また、自民党総裁選では高市早苗氏が首相に就けば、台日関係の発展に有利だとの見方を示しました。「日本の右派は台湾の独立や生存に強い関心を持ち、中国による併呑を絶対に許さない」と述べています。
石平議員は、「日本では、いわゆる右派と呼ばれる人々は、台湾の独立に関心を持ち、台湾の生存に関心を持ち、台湾の自主独立に関心を持っている。なぜなら右派の人々は皆、台湾と日本は運命共同体であり、中国が台湾を併呑することは絶対に許されないと考えているからだ。この点については、日本の大部分の右派の間で非常に明確になっている」と説明しました。
台日の防衛面での協力を提唱
石平議員は台湾の政界とあまり交流していませんが、中国は日本と台湾にとって共通の最大の敵だとし、外交だけでなく防衛面での交流・協力を強めるべきだと訴えました。

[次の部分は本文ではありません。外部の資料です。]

-- ==== Sys2Proof/Certificates/Slice0/Obligations.lean ====
section
/-! DEFINITION. The statements for the provers, chapter by chapter of the manual, and at the end those over all commands. -/

open Sys2Proof Sys2Proof.Machine

/-! ## Lists the statements share -/

/-- Objects that a trigger source's inputs write. -/
def sourceKeys : List Nat :=
  (List.range 32).flatMap fun k => [Obj.TRIG_SRC_STATE k, Obj.TRIG_SRC_EVENTS k, Obj.TRIG_SRC_LAST k, Obj.TRIG_SRC_HELD k]

/-- The session holds nothing: no swap runs, it owns or reserves no unit, has staged nothing and does not hold the update lock. -/
def holdsNothing (s : State) (i : Nat) : Bool :=
  s.swaps.isEmpty && s.owners.all (fun o => o.sess != i && o.sess != i + 8) && (s.stagedOf i).isEmpty && s.rd Obj.UPD_LOCK_HOLDER != i

/-- The session's record and objects as its end leaves them, where it held nothing: the number is free. -/
def endedFrom (s t : State) (i : Nat) : Prop :=
  t.ses i = { s.ses i with
    isOpen := false, ending := false, tags := [], deferred := [], checked := [], inbox := [], rx := [], closing := none, secret := 0, mirror := false } ∧
  (∀ j, j ≠ i → t.ses j = s.ses j) ∧ t.rd (Obj.DEV_SESS_STATE i) = 0 ∧ t.rd (Obj.DEV_SESS_ROLE i) = 0 ∧ t.rd (Obj.DEV_SESS_PORT i) = 255

/-- Objects that the end of a session writes. -/
def endKeys (i : Nat) : List Nat := [Obj.DEV_SESS_STATE i, Obj.DEV_SESS_ROLE i, Obj.DEV_SESS_PORT i, sk i Obj.DEV_DEFERRED]

/-- Objects that the scan-out's reader writes. -/
def readerKeys : List Nat := [Obj.RSV_OUTSTANDING, Obj.RSV_OUTSTANDING_PEAK, Obj.RSV_PANIC_COUNT]

/-- Objects that a latch writes. -/
def latchKeys : List Nat :=
  [Obj.SCAN_FRAME, Obj.SCAN_LATCH_TICK, Obj.SCAN_STATE, Obj.SCAN_RATE, Obj.SCAN_TOLERANCE] ++ readerKeys ++
    (List.range 4).flatMap fun l => [Obj.SCAN_L_BUF_BASE l, Obj.SCAN_L_STATE l]

/-- Objects that the closing of the gate writes. -/
def gateKeys : List Nat :=
  [Obj.CLK_STATE, Obj.CLK_LOCKED_MASK, Obj.CLK_OUT_HZ] ++
    ((List.range 4).flatMap fun ch => [Obj.CONV_STATE ch, Obj.CONV_CAL_STATUS ch, Obj.CONV_CAL_REASON ch]) ++
    ((List.range 16).flatMap fun i => [Obj.TUNE_STATE i, Obj.TRIG_SEQ_INPUT_GAP i]) ++ (List.range 32).map Obj.TRIG_SRC_STATE

/-- Objects of the head of the result queue. -/
def headKeys : List Nat :=
  [Obj.PLMB_RES_SEQ, Obj.PLMB_RES_START, Obj.PLMB_RES_START_FINE, Obj.PLMB_RES_NSTOPS, Obj.PLMB_RES_FLAGS, Obj.PLMB_RES_COUNT] ++
    (List.range 64).flatMap fun j => [Obj.PLMB_RES_INTERVAL j, Obj.PLMB_RES_STOPINFO j]

/-- Objects that follow the link: what a pair's end writes. -/
def unpairKeys : List Nat :=
  [Obj.TWIN_LINK_VER, Obj.TWIN_READY_SINCE, Obj.TWIN_HB_AVG, Obj.TWIN_MIRROR_LAT_AVG, Obj.DEV_FLOOR_BFLY, Obj.DEV_FLOOR_CELL,
    Obj.DEV_FLOOR_RSV, Obj.DEV_FLOOR_PORT, Obj.DEV_FLOOR_POOL] ++ (List.range 249).map Obj.TWIN_FLOW_MATCH

/-- The final answer of an outstanding request: an open session that still holds its tag gets one response, and the tag is free; no other
session changes. -/
def finished (s t : State) (r : Req) (st : Status) : Prop :=
  (s.live r = true → (t.ses r.sess).txq = (if (s.ses r.sess).mirror then (s.ses r.sess).txq else (s.ses r.sess).txq ++ [reply r.tag r.key st]) ∧
    (t.ses r.sess).tags = (s.ses r.sess).tags.erase r.tag) ∧
  (s.live r = false → t.ses r.sess = s.ses r.sess) ∧ ∀ i, i ≠ r.sess → t.ses i = s.ses i

/-- A reset of a kind for a cause has come about: the start begins now, no session is open, no swap waits, nothing is owned, no unit
runs, the twin is gone, and MRAM, sessions' incarnations and requests waiting outside are as they were. -/
def wasReset (s t : State) (kind cause : Nat) : Prop :=
  t.start.kind = kind ∧ t.start.cause = cause ∧ t.start.begun = s.wall ∧ t.start.loaded = false ∧ t.start.tested = false ∧
    (∀ i, (t.ses i).isOpen = false) ∧ t.swaps = [] ∧ t.owners = [] ∧ t.com = [] ∧ t.staged = [] ∧ t.flows = State.reset.flows ∧
    t.rsv = { State.reset.rsv with pch := t.rsv.pch } ∧ (∀ k, k < 128 → t.pch k = ({ failed := (s.pch k).failed && !bitOf (s.rd (Obj.DIAG_FENCE_PCH (k / 32))) (k % 32) } : Pch)) ∧ t.ctxs = State.reset.ctxs ∧ t.dets = State.reset.dets ∧ t.planes = State.reset.planes ∧ t.twin.peer = none ∧
    t.mram = s.mram ∧ t.wall = s.wall ∧ t.rd Obj.DEV_RESET_KIND = kind ∧ t.rd Obj.DEV_RESET_CAUSE = cause

/-- Objects of a start that no persistent setting is. -/
def startKeys : List Nat :=
  [Obj.DEV_STATE, Obj.DEV_START_STEP, Obj.DEV_RESET_KIND, Obj.DEV_RESET_CAUSE, Obj.UPD_STATE, Obj.UPD_LAST_FAIL, Obj.UPD_PROBATION]

/-- Staging objects that leaving an image writes. -/
def discardKeys : List Nat :=
  [Obj.UPD_LENGTH, Obj.UPD_OFFSET, Obj.UPD_STAGED_VERSION, Obj.UPD_STAGED_SVN, Obj.UPD_STAGED_HASH, Obj.RSV_PANS_FREE]

/-- Every block grants at once (Table 19.4): no channel calibrates, no path is measured, no firmware is activated, no standby is ready, no commit
waits, no clock change is planned or under way, and the Reservoir does not train. -/
abbrev blocksGrant (s : State) : Prop :=
  (∀ ch, ch < 4 → s.calibrating ch = false) ∧ s.conv.skew = none ∧ s.updating = false ∧ s.rd Obj.TWIN_STATE ≠ 3 ∧
    (∀ w ∈ s.swaps, w.cause ≠ none) ∧ s.clk.change = none ∧ s.clk.gatedAt = none ∧ s.rd Obj.RSV_STATE ≠ 1

/-- The engine is in service, with no transition in progress and none waiting. -/
abbrev atService (s : State) : Prop :=
  2 ≤ s.rd Obj.DEV_STATE ∧ s.rd Obj.DEV_STATE ≤ 5 ∧ s.pwr.step = 0 ∧ s.pwr.suspended = false ∧ s.pwr.cur = none ∧ s.pwr.newer = none ∧
    s.pwr.queue = none

/-- X, as R429 sets it at the end of S1: a multiple of 64 at least 100 µs ahead. -/
def suspendTick (s : State) : Nat := roundUp (s.tick + 3200000) 64

/-- The write that a command makes: its session, tag, object and value. Events, frames, DICT_READ and DICT_WRITE, the session's own
frames and the writes under the update lock are no case of it. -/
def requestOf : Instr → Option (Nat × Nat × Nat × Nat)
  | .clkRefSelWrite sess tag v => some (sess, tag, Obj.CLK_REF_SEL, v)
  | .clkChangeCmd sess tag v => some (sess, tag, Obj.CLK_CHANGE_CMD, v)
  | .clkOutDivWrite sess tag v => some (sess, tag, Obj.CLK_OUT_DIV, v)
  | .clkTest sess tag v => some (sess, tag, Obj.CLK_TEST, v)
  | .devCommit sess tag => some (sess, tag, Obj.DEV_COMMIT, 1)
  | .devCommitValidate sess tag => some (sess, tag, Obj.DEV_COMMIT, 2)
  | .devCommitDiscard sess tag => some (sess, tag, Obj.DEV_COMMIT, 3)
  | .convCalCmd sess tag ch v => if ch < 4 then some (sess, tag, Obj.CONV_CAL_CMD ch, v) else none
  | .convCalAll sess tag => some (sess, tag, Obj.CONV_CAL_ALL, 1)
  | .syncAlignCmd sess tag => some (sess, tag, Obj.CONV_SYNC_MODE, 2)
  | .syncModeOff sess tag => some (sess, tag, Obj.CONV_SYNC_MODE, 0)
  | .syncModeCheck sess tag => some (sess, tag, Obj.CONV_SYNC_MODE, 1)
  | .convPathDelayWrite sess tag ch v => if ch < 4 then some (sess, tag, Obj.CONV_PATH_DELAY ch, v) else none
  | .boardPathSkewCmd sess tag => some (sess, tag, Obj.CONV_CAL_ALL, 2)
  | .crysClear sess tag p v => some (sess, tag, Obj.CRYS_CLEAR p, v)
  | .crysHarvCmd sess tag p v => some (sess, tag, Obj.CRYS_HARV_CMD p, v)
  | .detHoldClear sess tag c v => some (sess, tag, Obj.DET_HOLD_CLEAR c, v)
  | .flowClaim sess tag f => if f < 256 then some (sess, tag, Obj.FLOW_CLAIM f, 1) else none
  | .flowRelease sess tag f => if f < 256 then some (sess, tag, Obj.FLOW_CLAIM f, 2) else none
  | .xfmUwinWrite sess tag c v => some (sess, tag, Obj.XFM_UWIN_WRITE c, v)
  | .moveStart sess tag m => if m < 96 then some (sess, tag, Obj.MOVE_CMD m, 1) else none
  | .moveHalt sess tag m _ => if m < 96 then some (sess, tag, Obj.MOVE_CMD m, 2) else none
  | .moveRetry sess tag m => if m < 96 then some (sess, tag, Obj.MOVE_CMD m, 3) else none
  | .moveSkip sess tag m => if m < 96 then some (sess, tag, Obj.MOVE_CMD m, 4) else none
  | .moveAbort sess tag m _ => if m < 96 then some (sess, tag, Obj.MOVE_CMD m, 5) else none
  | .moveResume sess tag m => if m < 96 then some (sess, tag, Obj.MOVE_CMD m, 6) else none
  | .moveClaim sess tag m => if m < 96 then some (sess, tag, Obj.MOVE_CLAIM m, 1) else none
  | .moveRelease sess tag m => if m < 96 then some (sess, tag, Obj.MOVE_CLAIM m, 2) else none
  | .moveDescWrite sess tag m v => if m < 96 then some (sess, tag, Obj.MOVE_DESC_WRITE m, v) else none
  | .plmbResNext sess tag v => some (sess, tag, Obj.PLMB_RES_NEXT, v)
  | .plmbClaim sess tag => some (sess, tag, Obj.PLMB_CLAIM, 1)
  | .plmbRelease sess tag => some (sess, tag, Obj.PLMB_CLAIM, 2)
  | .plmbTodNext sess tag v => some (sess, tag, Obj.PLMB_TOD_NEXT, v)
  | .plmbConvTickWrite sess tag v => some (sess, tag, Obj.PLMB_CONV_TICK, v)
  | .pwrReqService sess tag => some (sess, tag, Obj.PWR_REQ, 0)
  | .pwrReqHold sess tag => some (sess, tag, Obj.PWR_REQ, 2)
  | .pwrReqWatch sess tag => some (sess, tag, Obj.PWR_REQ, 3)
  | .pwrReqDormant sess tag => some (sess, tag, Obj.PWR_REQ, 4)
  | .rsvRplStart sess tag x => some (sess, tag, Obj.RSV_RPL_CMD x, 1)
  | .rsvRplAbort sess tag x => some (sess, tag, Obj.RSV_RPL_CMD x, 2)
  | .diagReset sess tag v => some (sess, tag, Obj.DIAG_RESET, v)
  | .scanLClaim sess tag l => if l < 4 then some (sess, tag, Obj.SCAN_L_CLAIM l, 1) else none
  | .scanLRelease sess tag l => if l < 4 then some (sess, tag, Obj.SCAN_L_CLAIM l, 2) else none
  | .scanLPalWrite sess tag l v => if l < 4 then some (sess, tag, Obj.SCAN_L_PAL_WRITE l, v) else none
  | .secAnchorWrite sess tag v => some (sess, tag, Obj.SEC_ANCHOR_WRITE, v)
  | .secAttestCmd sess tag v => some (sess, tag, Obj.SEC_ATTEST_CMD, v)
  | .trigOutModeWrite sess tag n v => some (sess, tag, Obj.TRIG_OUT_MODE n, v)
  | .trigSeqRearm sess tag q v => some (sess, tag, Obj.TRIG_SEQ_REARM q, v)
  | .trigGrpArm sess tag g v => some (sess, tag, Obj.TRIG_GRP_ARM g, v)
  | .trigGrpDisarm sess tag g v => some (sess, tag, Obj.TRIG_GRP_DISARM g, v)
  | .trigMaskSegsWrite sess tag m v => some (sess, tag, Obj.TRIG_MASK_SEGS m, v)
  | .trigMaskWrite sess tag m v => some (sess, tag, Obj.TRIG_MASK_WRITE m, v)
  | .trigCapArm sess tag u v => some (sess, tag, Obj.TRIG_CAP_ARM u, v)
  | .devSessEnd sess tag i v => if i < 8 then some (sess, tag, Obj.DEV_SESS_END i, v) else none
  | .devStore sess tag => some (sess, tag, Obj.DEV_STORE, 1)
  | .trigSrcForce sess tag k v => some (sess, tag, Obj.TRIG_SRC_FORCE k, v)
  | .diagAlertAck sess tag v => some (sess, tag, Obj.DIAG_ALERT_ACK, v)
  | .twinHandoverCmd sess tag => some (sess, tag, Obj.TWIN_CMD, 3)
  | .twinDetachCmd sess tag => some (sess, tag, Obj.TWIN_CMD, 2)
  | .twinEnableFalse sess tag => some (sess, tag, Obj.TWIN_ENABLE, 0)
  | .updConfirm sess tag v => some (sess, tag, Obj.UPD_CONFIRM, v)
  | _ => none

/-- The checks of Table 15.5 for a WRITE of `v` to the object of a row, in order: whether each fails, its answer and its DETAIL. Step 3
has no line: version 1, the only one, offers every object (R347). -/
def writeChecks (s : State) (sess k : Nat) (r : Row) (v : Option Nat) : List (Bool × Status × Nat) :=
  [((s.ses sess).ver == 0, .version, 0),
   (Nat.ble 0x800000 k || (s.rd Obj.DEV_STATE == 6 && !loaderObject k), .noObject, 0),
   (r.acc == .ro || r.acc == .rc || ((s.ses sess).role == 0 && !anyRole k) || (r.adm && (s.ses sess).role != 2) ||
      (s.isStandby && mirrored k r), .denied, 0),
   (v.isNone, .type, 0),
   ((s.ownCheck sess k r).isSome, ((s.ownCheck sess k r).getD (.ok, 0)).1, ((s.ownCheck sess k r).getD (.ok, 0)).2),
   (!r.rng.ok r.ty (v.getD 0), .range, 0)]

/-- The checks of Table 15.5 for a READ with no words or with some: every role reads (R6), and no value is checked. -/
def readChecks (s : State) (sess k : Nat) (empty : Bool) : List (Bool × Status × Nat) :=
  [((s.ses sess).ver == 0, .version, 0),
   (Nat.ble 0x800000 k || (s.rd Obj.DEV_STATE == 6 && !loaderObject k), .noObject, 0), (!empty, .type, 0)]

/-- The answer of the first check that fails; the object's row where none does. -/
def firstFailing (r : Row) (l : List (Bool × Status × Nat)) : Check :=
  match l.find? fun c => c.1 with
  | some c => .fail c.2.1 c.2.2
  | none => .pass r

/-- The state after n steps, where each answers a next state. -/
def stepped : Nat → State → Option State
  | 0, s => some s
  | n + 1, s =>
    match step s with
    | .next t => stepped n t
    | _ => none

石平議員は、「私は現在、日本の国会議員でもあるので、あまり具体的なことを言うと、また外交上の問題を引き起こすかもしれない。しかし、私は、中国の脅威に対抗し、この台湾海峡を守り、アジアの平和を守るという点において、日本と台湾は、国防を含め、防衛事務で幅広く深い交流と協力を行うべきだと考えている。そうしてこそ中国に対して一種の抑止力を生み出し、あるいは彼らが軽々しく行動できない状況を作り出すことができるのだ。」と語りました。
台湾海峡の危機「短期的に軍事行動は困難」
石平議員は台湾海峡危機についても言及しました。中国の習近平・国家主席による軍隊粛清が戦力を弱め、特に習氏が抜擢した中央軍事委員会の何衛東・副主席は少なくとも排除されたと確定できる。そのうえで「習近平氏の権力基盤も揺らいでおり、2027年の党大会で退陣する可能性が極めて高い。こうした兆候から、中国人民解放軍が短期的に台湾侵攻を仕掛けるのは難しいだろう。中国共産党内の指導者層の権力構造に大きな変化が生じる可能性がある」との見方を示しました。